The `select_answer` is also tweaked to be more extensible-event like although is essentially
the same:
m.select\_answer
```
"m.select_answer": {
"version": "1",
"conf_id": "1674732106391mz4ygIc84Q2Z6mJ5",
"call_id": "35657a5b793ce",
"party_id": "123456",
"selected_party_id": "678910",
}
```
Once the client receives this, it decides what tracks it wants to receive and then sends
a subscribe message over the data channel:
m.call.subscribe
```
"m.call.subscribe": {
"seq": 1,
"media_uuids": {
"aaaa-aaaa-aaaaaa-aaaa-aaaa": {
"width": 1024,
"height": 576,
},
"bbbb-bbbb-bbbbbb-bbbb-bbbb": {},
},
},
```
This has also been rearrnaged a little to make the media UUIDs the keys and remove the
unsubscribe section which is unnecessary if we always send the complete set of tracks we
want to receive (we unsubscribe by just removing the media UUID from the dict).

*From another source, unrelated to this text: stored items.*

/-- The memory key of a device address; an address without a place stands for itself. -/
def State.canon (s : State) (a : Nat) : Nat :=
  match s.place a with
  | .ok (.reg off) => regBase + off
  | .ok p => p.key
  | .error _ => a

/-- The address is an access to the issuing core's own scratchpad (R123; its window is the whole stride, assumption 101). -/
def State.own (s : State) (c a : Nat) : Bool :=
  (decide (spadAddr c 0 ≤ a) && decide (a < spadAddr c 0 + 0x4000000))
    || (decide (physBase + s.siteOf c * 0x4000000 ≤ a) && decide (a < physBase + (s.siteOf c + 1) * 0x4000000))

/-- CTX_FAULT.DEST for an address, seen from core `c` (03, CTX_FAULT); none where the manual names no place. -/
def State.destOf (s : State) (c a : Nat) : Option (BitVec 4) :=
  if a < 0x00C000000000 then some 2
  else if physBase ≤ a ∧ a < physBase + 176 * 0x4000000 then
    if spadSize ≤ (a - physBase) % 0x4000000 then none
    else some (if s.coreAtSite ((a - physBase) / 0x4000000) = some c then 0 else 1)
  else if windowBase ≤ a ∧ a < windowBase + s.lcores * 0x4000000 then
    if spadSize ≤ (a - windowBase) % 0x4000000 then none
    else some (if (a - windowBase) / 0x4000000 = c then 0 else 1)
  else if cisternBase ≤ a ∧ a < cisternBase + cisternSize then some 3
  else none

/-- DEST for an address, a free value where the manual names no place (assumption 22). -/
def State.destVal (s : State) (c a : Nat) : BitVec 4 × State :=
  match s.destOf c a with
  | some d => (d, s)
  | none =>
    let r := s.takeFree
    ((Config.freeWord r.1).extractLsb' 0 4, r.2)

/-! ## Bundles on the way (01 R14) -/

/-- The bundles between die `d` and a device address carry packets. An address without a place needs none. -/
def State.pathUp (s : State) (d a : Nat) : Bool :=
  match s.place a with
  | .error _ => true
  | .ok (.spad c _) => d == s.dieOf c || (s.pilUp d && s.pilUp (s.dieOf c))
  | .ok (.lpd u) => d == u / s.lpdZ || (s.pilUp d && s.pilUp (u / s.lpdZ))
  | .ok _ => s.pilUp d

/-- The same from the hub. -/
def State.hubPath (s : State) (a : Nat) : Bool :=
  match s.place a with
  | .ok (.spad c _) => s.pilUp (s.dieOf c)
  | .ok (.lpd u) => s.pilUp (u / s.lpdZ)
  | _ => true

/-! ## Lines that the remote-atomic unit holds (11 R367, R368) -/

/-- A line that the unit holds among the `n` bytes from key `a`: a local access to it waits. -/
def State.lineAt (s : State) (a n : Nat) : Option Nat :=
  (s.fab.lines.find? fun l => decide (64 * l.line < a + n) && decide (a < 64 * l.line + 64)).map ALine.line

/-- A local access waits on line `x`: the unit may serve 4,096 operations more. -/
def State.lineWait (s : State) (x : Nat) : State :=
  { s with fab := { s.fab with lines := s.fab.lines.map fun l =>
      if l.line = x then { l with waited := some (l.waited.getD 0) } else l } }

/-- The pieces can be reached from die `d`, or from the hub: the bundles on the way carry packets (01 R14). -/
def State.segsUp (s : State) (d : Option Nat) (segs : List (Nat × Nat)) : Bool :=
  segs.all fun e =>
    let up := fun a => match d with
      | some d => s.pathUp d a
      | none => s.hubPath a
    up e.1 && up (e.1 + (e.2 - 1))

/-- The first line among the pieces that the remote-atomic unit holds (11 R367). -/
def State.segsLine (s : State) (segs : List (Nat × Nat)) : Option Nat :=
  segs.findSome? fun e => s.lineAt (s.canon e.1) e.2

/-- Where outputs go. -/
def outSegs (l : List OutW) : List (Nat × Nat) := l.map fun w => (w.addr, w.data.length)

/-- Accesses of a unit of die `d`, or of the hub: they wait until the bundles on the way are up and the remote-atomic unit
holds no line of theirs (01 R14, 11 R367). -/
def State.ifReach (s : State) (d : Option Nat) (segs : List (Nat × Nat)) (f : State → State) : State :=
  if !s.segsUp d segs then s
  else match s.segsLine segs with
    | some x => s.lineWait x
    | none => f s

/-! ## Bytes -/

/-- `n` bytes from key `k`. -/
def State.bytes (s : State) (k n : Nat) : Bytes := Tab.range 0 s.mem.cells k n

def State.setBytes (s : State) (k : Nat) (d : Bytes) : State :=
  { s with mem := { s.mem with cells := Tab.setRange 0 s.mem.cells k d } }

/-- `n` bytes of host memory. -/
def State.hostBytes (s : State) (k n : Nat) : Bytes := Tab.range 0 s.mem.host k n

def State.setHostBytes (s : State) (k : Nat) (d : Bytes) : State :=
  { s with mem := { s.mem with host := Tab.setRange 0 s.mem.host k d } }

/-! ## Scratchpad and cistern words (R239, R240) -/

/-- SPD_ECC as one word. -/
def Core.spdEcc (k : Core) : Nat :=
  k.spdCorr.toNat + k.spdUncorr.toNat * 2 ^ 16 + k.spdLastUe.toNat * 2 ^ 32 + b2n k.spdUeValid * 2 ^ 63

/-- Counts `n` corrected words of core `c`. -/
def State.countCorr (s : State) (c n : Nat) : State :=
  if n = 0 then s
  else s.modCore c fun k => { k with spdCorr := BitVec.ofNat 16 (satAdd k.spdCorr.toNat n 0xFFFF) }

/-- Counts an uncorrectable word and raises SPAD_UE (R240, R460). -/
def State.countUe (s : State) (c word : Nat) (injected : Bool) : State :=
  let s := s.modCore c fun k => { k with
    spdUncorr := BitVec.ofNat 16 (satAdd k.spdUncorr.toNat 1 0xFFFF)
    spdLastUe := BitVec.ofNat 23 word
    spdUeValid := true }
  s.notify 2 injected c 0x20 (s.core c).spdEcc

/-- The keys of the words of [k, k + n) whose mark satisfies `p`. -/
def State.markedWords (s : State) (k n : Nat) (p : Nat → Bool) : List Nat :=
  (s.mem.wordErr.filter fun e => decide (k / 8 ≤ e.1) && decide (e.1 ≤ (k + (n - 1)) / 8) && p e.2).map Prod.fst

def State.setWordMark (s : State) (w v : Nat) : State :=
  { s with mem := { s.mem with wordErr := Tab.set 0 s.mem.wordErr w v } }

/-- Reads `n` scratchpad bytes of core `c` at `off`: corrected words are counted and due for write-back; an
uncorrectable word ends the read with ECC_UNCORR. ECC_FLIP of PERTURB acts on the read path only (R478). -/
def State.readSpad (s : State) (c off n : Nat) : Except (BitVec 8) Bytes × State :=
  let k := spadAddr c off
  let (flip, s) := (s.perturb 1 1 c).2.perturb 1 6 c
  let good := s.markedWords k n fun v => v == 1 || v == 2
  let bad := s.markedWords k n fun v => v == 3
  let s := good.foldl (fun s w => s.setWordMark w 2) s
  let one := match flip with | some a => !a.testBit 0 | none => false
  let two := match flip with | some a => a.testBit 0 | none => false
  let s := s.countCorr c (good.length + b2n (one && bad.isEmpty))
  let s := bad.foldl (fun s w => s.countUe c (w - spadAddr c 0 / 8) false) s
  let s := if two && bad.isEmpty then s.countUe c (off / 8) true else s
  if !bad.isEmpty || two then (.error cEcc, s) else (.ok (s.bytes k n), s)

/-- Reads the sector at `off` of core `c`'s scratchpad word by word: which words are uncorrectable. ECC_FLIP strikes word
`hit` of it (R59, R240, R478). -/
def State.sectorRead (s : State) (c off hit : Nat) : BitVec 4 × State :=
  let k := spadAddr c off
  let (flip, s) := (s.perturb 1 1 c).2.perturb 1 6 c
  let good := s.markedWords k 32 fun v => v == 1 || v == 2
  let bad := s.markedWords k 32 fun v => v == 3
  let s := good.foldl (fun s w => s.setWordMark w 2) s
  let one := match flip with | some a => !a.testBit 0 | none => false
  let two := match flip with | some a => a.testBit 0 | none => false
  let s := s.countCorr c (good.length + b2n (one && bad.isEmpty))
  let s := bad.foldl (fun s w => s.countUe c (w - spadAddr c 0 / 8) false) s
  let s := if two && bad.isEmpty then s.countUe c (off / 8 + hit) true else s
  (BitVec.ofNat 4 (bitsOf 4 fun i => bad.contains (k / 8 + i) || (two && i == hit)), s)

/-- Writes scratchpad bytes: whole words clear their marks; a narrower store reads, corrects or fails its word
(R239, R240). -/
def State.writeSpad (s : State) (c off : Nat) (d : Bytes) : Except (BitVec 8) Unit × State :=
  let k := spadAddr c off
  let n := d.length
  let marked := s.markedWords k n fun _ => true
  let partial? := fun w => decide (8 * w < k) || decide (k + n < 8 * w + 8)
  let bad := marked.filter fun w => partial? w && Tab.get 0 s.mem.wordErr w == 3
  let fixd := marked.filter fun w => partial? w && Tab.get 0 s.mem.wordErr w != 3
  let s := s.countCorr c fixd.length
  if bad.isEmpty then
    let s := marked.foldl (fun s w => s.setWordMark w 0) s
    (.ok (), s.setBytes k d)
  else (.error cEcc, bad.foldl (fun s w => s.countUe c (w - spadAddr c 0 / 8) false) s)

/-! ## LPDDR (R245, R252 to R259) -/

/-- Where a usable address lies in LPDDR memory (R245). -/
structure LpdLoc where
  die : Nat
  chan : Nat
  rank : Nat
  bg : Nat
  ba : Nat
  row : Nat
  col : Nat
  deriving DecidableEq, Repr

def State.lpdLoc (s : State) (u : Nat) : LpdLoc :=
  let o := u % s.lpdZ
  let sec := o / 32
  let g := sec / 15
  let i := sec % 15
  let j := g / 24
  let row := fieldNat j 6 17
  ⟨u / s.lpdZ, g % 24, if s.fuses.l16 then 0 else fieldNat j 23 1, fieldNat j 0 2, fieldNat j 2 2 ^^^ row % 4, row,
    fieldNat j 4 2 * 512 + (i * 32 + o % 32)⟩

/-- One number for the row of a channel: rank, bank group, bank, row. -/
def LpdLoc.rowKey (l : LpdLoc) : Nat := l.row + 2 ^ 17 * (l.ba + 4 * (l.bg + 4 * l.rank))

/-- Entry `k` of channel `ch`. -/
def Lpd.ent (l : Lpd) (ch k : Nat) : RemapEnt := Tab.get RemapEnt.init l.remap (ch * 512 + k)

/-- The row key of a remap entry. -/
def RemapEnt.rowKey (e : RemapEnt) : Nat := e.row.toNat + 2 ^ 17 * (e.ba.toNat + 4 * (e.bg.toNat + 4 * e.rank.toNat))

/-- Remap entries in use on a channel. -/
def Lpd.used (l : Lpd) (ch : Nat) : Nat :=
  (l.remap.filter fun e => decide (ch * 512 ≤ e.1) && decide (e.1 < ch * 512 + 512) && e.2.valid).length

/-- Whether the row already has an entry. -/
def Lpd.remapped (l : Lpd) (ch row : Nat) : Bool :=
  l.remap.any fun e => decide (ch * 512 ≤ e.1) && decide (e.1 < ch * 512 + 512) && e.2.valid && e.2.rowKey == row

/-- A pattern for one LPDDR notification: PLACE [1:0] die, [12:8] channel. -/
def lpdPlace (d ch : Nat) : Nat := d + ch * 256

/-- LPD_STATUS. -/
def Lpd.status (l : Lpd) : Nat :=
  b2n l.trained + l.rateNow.toNat * 2 + b2n (l.hot != 0) * 8 + b2n l.full * 16 + l.reason.toNat * 2 ^ 8
    + ((List.range 24).foldl (fun m c => max m (l.used c)) 0) * 2 ^ 16

/-- All entries of the channel are in use: REMAP_FULL (R259). -/
def State.remapFull (s : State) (d ch : Nat) : State :=
  if (s.die d).lpd.used ch = 512 ∧ (s.die d).lpd.full = false then
    let s := s.modLpd d fun l => { l with full := true }
    s.notify 4 false (lpdPlace d ch) 0 (s.die d).lpd.status
  else s

/-- Begins to remap a row, or sets REMAP_FULL with the last entry (R257 to R259). -/
def State.remapRow (s : State) (d ch row count : Nat) : State :=
  let l := (s.die d).lpd
  if l.remapped ch row then s
  else match (List.range 512).find? fun k => !(l.ent ch k).valid with
    | none => s.remapFull d ch
    | some k =>
      let e : RemapEnt := ⟨true, 0, BitVec.ofNat 1 (row / 2 ^ 21), BitVec.ofNat 2 (row / 2 ^ 19),
        BitVec.ofNat 2 (row / 2 ^ 17), BitVec.ofNat 17 row, BitVec.ofNat 16 count⟩
      (s.modLpd d fun l => { l with remap := Tab.set RemapEnt.init l.remap (ch * 512 + k) e }).remapFull d ch

/-- The entry to replace: the lowest count, the oldest on a tie (R257). -/
def lowestTrack : List Track → Nat
  | [] => 0
  | t :: ts => ts.foldl (fun m x => min m x.count) t.count

/-- Removes the first entry with count `n`. -/
def dropTrack (n : Nat) : List Track → List Track
  | [] => []
  | t :: ts => if t.count = n then ts else t :: dropTrack n ts

/-- Remaps the rows of a channel whose count exceeds THRESH while REMAP_EN is 1 (R257). -/
def State.remapDue (s : State) (d ch : Nat) : State :=
  let l := (s.die d).lpd
  if l.remapEn then
    ((Tab.get [] l.tracker ch).filter fun t => decide (l.thresh.toNat < t.count)).foldl
      (fun s t => s.remapRow d ch t.row t.count) s
  else s

/-- A correctable error in a row (R257). -/
def State.trackRow (s : State) (d ch row : Nat) : State :=
  let l := (s.die d).lpd
  let ts := Tab.get [] l.tracker ch
  let ts' : List Track :=
    if ts.any fun t => t.row == row then ts.map fun t => if t.row = row then { t with count := t.count + 1 } else t
    else if ts.length < 32 then ts ++ [⟨row, 1⟩]
    else dropTrack (lowestTrack ts) ts ++ [⟨row, 1⟩]
  (s.modLpd d fun l => { l with tracker := Tab.set [] l.tracker ch ts' }).remapDue d ch
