/-- The parameter bytes 16 to 47 of OPEN (assumption 40). -/
def openParams (p : CPar) (g : BitVec 4) (k : BitVec 32) : Bytes :=
  toLE 1 p.op ++ toLE 1 (p.ifmt + 16 * p.ofmt) ++ toLE 1 p.mode ++ toLE 1 p.depth ++ toLE 4 p.n ++ toLE 4 p.count
    ++ toLE 4 p.chunk ++ toLE 4 k.toNat ++ toLE 1 g.toNat ++ List.replicate 11 0

/-- OPEN, with the maxima of chunk 0 for reductions (R387). -/
def State.sendOpen (s : State) (b : Bucket) (l : Nat) (mx : List Int) : State :=
  let w := b.entry s
  let ranks := (b.locals.map Contrib.rank).take 4
  s.sendCol l (colHeader 0 b.tag b.attempt.toNat 0 0 mx.length b.sub false (!b.admitted) 0
      (if b.p.direct then trMrank w else 0)
    ++ openParams b.p b.grp b.step ++ (ranks.flatMap (toLE 4)) ++ List.replicate (16 - 4 * ranks.length) 0
    ++ maxBytes mx)

/-- EXP or TV of chunk `c`. -/
def State.sendMax (s : State) (b : Bucket) (kind l c : Nat) (mx : List Int) : State :=
  s.sendCol l (colHeader kind b.tag b.attempt.toNat c 0 mx.length 0 false (!b.admitted) 0 0 ++ maxBytes mx)

/-- The links toward which OPEN and EXP go. -/
def Bucket.upLinks (s : State) (b : Bucket) : List Nat :=
  match b.tree with
  | none => []
  | some e => if b.p.direct then (s.members e).map Prod.snd else (trParent (s.tree e)).toList

/-- The links from which OPEN and EXP come. -/
def Bucket.downLinks (s : State) (b : Bucket) : List Nat :=
  match b.tree with
  | none => []
  | some e => if b.p.direct then (s.members e).map Prod.snd else trChildren (s.tree e)

/-- This module rounds whole chunks (TREE root). -/
def Bucket.isRoot (s : State) (b : Bucket) : Bool := !b.p.direct && trRoot (b.entry s)

/-! ## Delivery (R395 to R397) -/

/-- Writes bytes at offset `o` of the DST of the contribution of operation `op`; an error status ends the contribution
and aborts the bucket (R399). -/
def State.putDst (s : State) (tag op o : Nat) (d : Bytes) : State :=
  s.onBucket tag fun s b =>
    match b.locals.find? fun x => x.op == op, d with
    | none, _ => s
    | _, [] => s
    | some x, d => match s.writeMem (x.dst + o) d 2 with
      | (.ok _, s) => s.setBucket { b with locals := b.locals.map fun y =>
          if y.op = op then { y with wrote := Tab.setRange 0 y.wrote o (d.map fun v => v.toNat + 1) } else y }
      | (.error e, s) =>
        let r := s.destVal x.core (x.dst + o)
        let s := match r.2.op? op with
          | some a => r.2.opFail a e r.1
          | none => r.2
        s.abortBucket tag

/-- Counts delivered elements of a chunk. -/
def State.addGot (s : State) (tag c n : Nat) : State :=
  s.onBucket tag fun s b => s.setBucket (b.modChunk c fun k => { k with got := k.got + n })

/-- Delivers results from element `g` on to the local contributions that take them. -/
def State.deliverRes (s : State) (tag g : Nat) (codes : Bytes) : State :=
  s.onBucket tag fun s b =>
    let p := b.p
    let z := fmtBytes p.ofmt
    b.locals.foldl (fun s x =>
      let lo := if p.op = 1 then p.rsLo x.rank else 0
      let hi := if p.op = 1 then p.rsLo (x.rank + 1) else p.count
      let a := max lo g
      let e := min hi (g + codes.length / z)
      if a < e then s.putDst tag x.op ((a - lo) * z) (slice codes ((a - g) * z) ((e - a) * z)) else s) s

/-- A member holds a rank whose slice meets elements [lo, hi) (R387, REDUCE_SCATTER). -/
def CPar.wants (p : CPar) (o : COpen) (lo hi : Nat) : Bool :=
  p.op == 0 || decide (o.ranks.length < o.contrib)
    || o.ranks.any fun r => decide (p.rsLo r < hi) && decide (lo < p.rsLo (r + 1))

/-- A count of NaN results goes in as many NANCNT fields as it needs; the last is below 240 (R394, R395). -/
def nanParts : Nat → Nat → List Nat
  | 0, _ => []
  | fuel + 1, n => if n < 240 then [n] else 240 :: nanParts fuel (n - 240)

/-- The conversion's flags at the rounding place go to the threads whose contributions it holds (R33; assumption 103). -/
def State.colFlags (s : State) (b : Bucket) (f : BitVec 4) : State :=
  if f = 0 then s
  else b.locals.foldl (fun s x => match s.op? x.op with
    | some o => s.opFlags o f
    | none => s) s

/-- Sends RES on a link. -/
def State.sendRes (s : State) (b : Bucket) (l c off n nan : Nat) (trunc ovf : Bool) (codes : Bytes) : State :=
  s.sendCol l (colHeader 5 b.tag b.attempt.toNat c off n 0 trunc (ovf || !b.admitted) nan 0 ++ codes)

/-- Rounds [lo, hi) of chunk `c`, delivers it and sends RES (R387, R389, R393, R395). A member whose ranks take none of
the results gets TRUNC, OVF and the NaN count alone, which every participant reports (R394, R395). -/
def State.roundSlice (s : State) (tag c lo hi : Nat) (a : WAcc) : State :=
  s.onBucket tag fun s b =>
    let p := b.p
    let z := fmtBytes p.ofmt
    let ts := (b.chunk c).ts.getD []
    let rs := (List.range (hi - lo)).map fun i =>
      p.roundElem (p.weight (ts.getD ((lo + i) / 64) noMax)) (Tab.get 0 a.flags (lo + i)) (Tab.get 0 a.neg (lo + i))
        (Tab.get 0 a.win (lo + i))
    let codes := rs.map Prod.fst
    let s := s.colFlags b (rs.foldl (fun f r => f ||| r.2) 0)
    let nan := codes.countP (isCanonNan p.ofmt)
    let ps := (pieces (240 / z) (codes.length + 1) codes).zipIdx
    let base := c * p.chunk
    let s := (b.downLinks s).foldl (fun s l =>
      let full := match b.opens.find? fun o => o.link == l with
        | some o => !p.direct || p.wants o (base + lo) (base + hi)
        | none => true
      if full then ps.foldl (fun s e => s.sendRes b l c (lo + 240 / z * e.2) e.1.length
          (e.1.countP (isCanonNan p.ofmt)) a.trunc a.ovf (e.1.flatMap (toLE z))) s
      else (nanParts (nan + 1) nan).foldl (fun s n => s.sendRes b l c lo 0 n a.trunc a.ovf []) s) s
    let s := s.setBucket { b.modChunk c fun k => { k with rounded := true } with
      trunc := b.trunc || a.trunc
      ovf := b.ovf || a.ovf
      nan := b.nan + nan }
    (s.deliverRes tag (base + lo) (codes.flatMap (toLE z))).addGot tag c (hi - lo)

/-- Rounds or forwards what is complete in a chunk (R393). -/
def State.sumCheck (s : State) (tag c : Nat) : State :=
  s.onBucket tag fun s b =>
    let p := b.p
    let w := b.entry s
    let k := b.chunk c
    let m := if p.direct then trMrank w else 0
    let sl := if p.direct then p.slice c m (trMcount w) else (0, p.len c)
    let a := Tab.get WAcc.init k.accs m
    if k.rounded || k.ts.isNone || sl.1 == sl.2 then s
    else if p.direct || trRoot w then
      if a.got = (sl.2 - sl.1) * p.n then s.roundSlice tag c sl.1 sl.2 a else s
    else if b.admitted && a.got == p.len c * b.sub then
      let s := s.setBucket (b.modChunk c fun k => { k with rounded := true, accs := [] })
      (trParent w).toList.foldl (fun s l => s.sendStream b l c (a.stream 0 (p.len c) b.sub false)) s
    else s

/-- The staging of chunk `c` in a cistern region: of each of DEPTH chunks a window of 16 bytes and four flags for every
element (R380, R393; assumption 118). -/
def CPar.staging (p : CPar) (c : Nat) : Nat := 64 + c % max 1 p.depth * (16 * p.chunk + p.chunk / 2)

/-- The local contribution of lowest rank. -/
def Bucket.lowest (b : Bucket) : Option Contrib :=
  b.locals.foldl (fun m x => match m with
    | none => some x
    | some y => if x.rank < y.rank then some x else some y) none

/-- The rounding place keeps the sums of elements [lo, hi) in the cistern region of its lowest rank (R393). -/
def State.stage (s : State) (tag c m lo hi : Nat) : State :=
  s.onBucket tag fun s b =>
    let p := b.p
    match if p.direct || b.isRoot s then b.lowest else none with
    | none => s
    | some x =>
      let a := Tab.get WAcc.init (b.chunk c).accs m
      let at' := x.cist + p.staging c
      let nib := fun i => Tab.get 0 a.flags i + if Tab.get 0 a.neg i = 0 then 0 else 8
      let ws := (List.range (hi - lo)).flatMap fun i => toLE 16 (wrapInt 128 (Tab.get 0 a.win (lo + i)))
      let fs := (List.range ((hi + 1) / 2 - lo / 2)).map fun i =>
        BitVec.ofNat 8 (nib (2 * (lo / 2 + i)) + 16 * nib (2 * (lo / 2 + i) + 1))
      ((s.writeMem (at' + 16 * lo) ws 2).2.writeMem (at' + 16 * p.chunk + lo / 2) fs 2).2

/-- Adds to the sums of slice `m` of a chunk, on elements [lo, hi). -/
def State.addAcc (s : State) (tag c m lo hi : Nat) (f : WAcc → WAcc) : State :=
  (s.onBucket tag fun s b => s.setBucket (b.modChunk c fun k =>
    { k with accs := Tab.set WAcc.init k.accs m (f (Tab.get WAcc.init k.accs m)) })).stage tag c m lo hi

/-- The local contributions' windows of a chunk, once emax is known (R390, R392). -/
def State.localWindows (s : State) (tag c : Nat) : State :=
  s.onBucket tag fun s b =>
    let p := b.p
    let w := b.entry s
    let ts := (b.chunk c).ts.getD []
    let ovf := !b.admitted
    if p.direct then
      let s := (s.members (b.tree.getD 0)).foldl (fun s e =>
        let sl := p.slice c e.1 (trMcount w)
        if sl.1 == sl.2 then s
        else
          let st := b.locals.map (Contrib.stream p ts c sl.1 sl.2 ovf)
          if b.admitted && !st.isEmpty then
            s.sendStream b e.2 c ((st.foldl WAcc.addStream WAcc.init).stream sl.1 sl.2 st.length false)
          else st.foldl (fun s x => s.sendStream b e.2 c x) s) s
      let m := trMrank w
      let sl := p.slice c m (trMcount w)
      b.locals.foldl (fun s x => s.addAcc tag c m sl.1 sl.2 fun a => a.addStream (x.stream p ts c sl.1 sl.2 ovf)) s
    else
      let st := b.locals.map (Contrib.stream p ts c 0 (p.len c) ovf)
      let add := fun s : State => st.foldl (fun s x => s.addAcc tag c 0 0 (p.len c) fun a => a.addStream x) s
      if b.admitted then add s
      else match trParent w with
        | some l => st.foldl (fun s x => s.sendStream b l c x) s
        | none => add s

/-- emax of a chunk is known: TV goes down and the windows follow (R390). -/
def State.setTs (s : State) (tag c : Nat) (ts : List Int) : State :=
  s.onBucket tag fun s b =>
    let s := s.setBucket (b.modChunk c fun k => { k with ts := some ts })
    let s := if b.p.direct then s else (b.downLinks s).foldl (fun s l => s.sendMax b 2 l c ts) s
    (s.localWindows tag c).sumCheck tag c

/-- The exponent round of a chunk, as far as it can go (R387, R390). -/
def State.maxRound (s : State) (tag c : Nat) : State :=
  s.onBucket tag fun s b =>
    let k := b.chunk c
    let from? := b.downLinks s
    let all := from?.all fun l => k.mx.any fun e => e.1 == l
    let mine := b.localMax c
    let total := k.mx.foldl (fun m e => maxList m e.2) mine
    if !b.started || k.ts.isSome then s
    else
      let up := if b.p.direct then mine else total
      let canSend := b.p.direct || all
      let s := if k.sent || !canSend then s
        else
          let s := s.setBucket (b.modChunk c fun k => { k with sent := true })
          (b.upLinks s).foldl (fun s l => if c = 0 then s.sendOpen b l up else s.sendMax b 1 l c up) s
      if (b.p.direct || b.isRoot s) && b.checked && all then s.setTs tag c total else s

/-! ## Copy operations (R387) -/

/-- Sends DATA from element `g` of the layout, packet by packet within its chunk. -/
def State.sendData (s : State) (b : Bucket) (l g contrib xrank : Nat) (d : Bytes) : State :=
  let p := b.p
  let z := fmtBytes p.ifmt
  (pieces (240 / z * z) (d.length + 1) d).zipIdx.foldl (fun s e =>
    let at' := g + 240 / z * e.2
    s.sendCol l (colHeader 6 b.tag b.attempt.toNat (at' / max 1 p.chunk) (at' % max 1 p.chunk) (e.1.length / z) contrib false
      (!b.admitted) 0 xrank ++ e.1)) s

/-- Writes copied elements, from element `g`, to every local DST, or to that of rank `r` alone. -/
def State.deliverCopy (s : State) (tag g : Nat) (r : Option Nat) (d : Bytes) : State :=
  s.onBucket tag fun s b =>
    let z := fmtBytes b.p.ifmt
    let s := b.locals.foldl (fun s x =>
      if r = none ∨ r = some x.rank then s.putDst tag x.op (g * z) d else s) s
    s.addGot tag (g / max 1 b.p.chunk) (d.length / z)

/-- What contribution `x` gives to elements [lo, hi) of the layout of rank `dest`: first element and bytes. -/
def Contrib.piece (p : CPar) (x : Contrib) (dest lo hi : Nat) : Nat × Bytes :=
  let z := fmtBytes p.ifmt
  let first := if p.op = 3 then 0 else x.rank * p.count
  let last := if p.op = 3 then (if x.rank = 0 then p.count else 0) else first + p.count
  let a := max lo first
  let e := min hi last
  let src := if p.op = 4 then dest * p.count + (a - first) else a - first
  if a < e then (a, slice x.data (src * z) ((e - a) * z)) else (a, [])

/-- The other members with their ranks. -/
def Bucket.peers (s : State) (b : Bucket) : List (Nat × List Nat) :=
  (b.downLinks s).map fun l => (l, match b.opens.find? fun o => o.link == l with
    | some o => o.ranks
    | none => [])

This also now contains a sequence number, so the focus can reply with a an ack:
m.call.ack
```
"m.call.ack": {
"seq": 1,
"result": "success",
}
```
...or an error:
m.call.ack
```
"m.call.ack": {
"seq": 1,
"result": "error",
"errcode": "M_UNKNOWN",
"error": "Internal server error",
}
```
This may give some indication as to why some tracks were not available (should it have errors per
media UUID, perhaps?)
If the focus needs to renegotiate to send the tracks, it does so, describing the media UUIDs it intends to send on the
transceivers once the negotiation is complete:
m.call.negotiate
```
{
"m.negotiate": {
"version": 1,
"call_id": "35657a5b793ce",
"conf_id": "bbe53499f82e3",
"lifetime": 60000,
"party_id": "123456",
"description": {
"type": "offer",
"sdp": "[...]",
}
},
"m.tracks.describe": {
"1": { // transceiver mid 1
"media_uuid": "aaaa-aaaa-aaaaaa-aaaa-aaaa",
"media_group_uuid": "1234-1234-123456-1234-1234", // rather than 'track group ID' to match media UUID?
"purpose": "m.usermedia",
"kind": "video"
},
"2": {
"media_uuid": "bbbb-bbbb-bbbbbb-bbbb-bbbb",
"media_group_uuid": "1234-1234-123456-1234-1234",
"purpose": "m.usermedia",
"kind": "audio",
},
},
}
```
Note that the content of this event is practically *identical* to the invite sent in a full mesh call. The purpose
is the same: to describe what tracks are being sent on each transceiver. In this case, the `purpose` and `kind` fields
are redundant since the client already knows them: they're included for symmetry. User IDs and device IDs are omitted,
howerver, as the client equally already knows what user IDs the media UUIDs correspond to, and this keeps it the same as
a full mesh track description.
Or it may already have enough spare transceivers and not need to negotiate, in which case it simply sends the same
track description block without a negotiation (and with event type `m.tracks.describe`.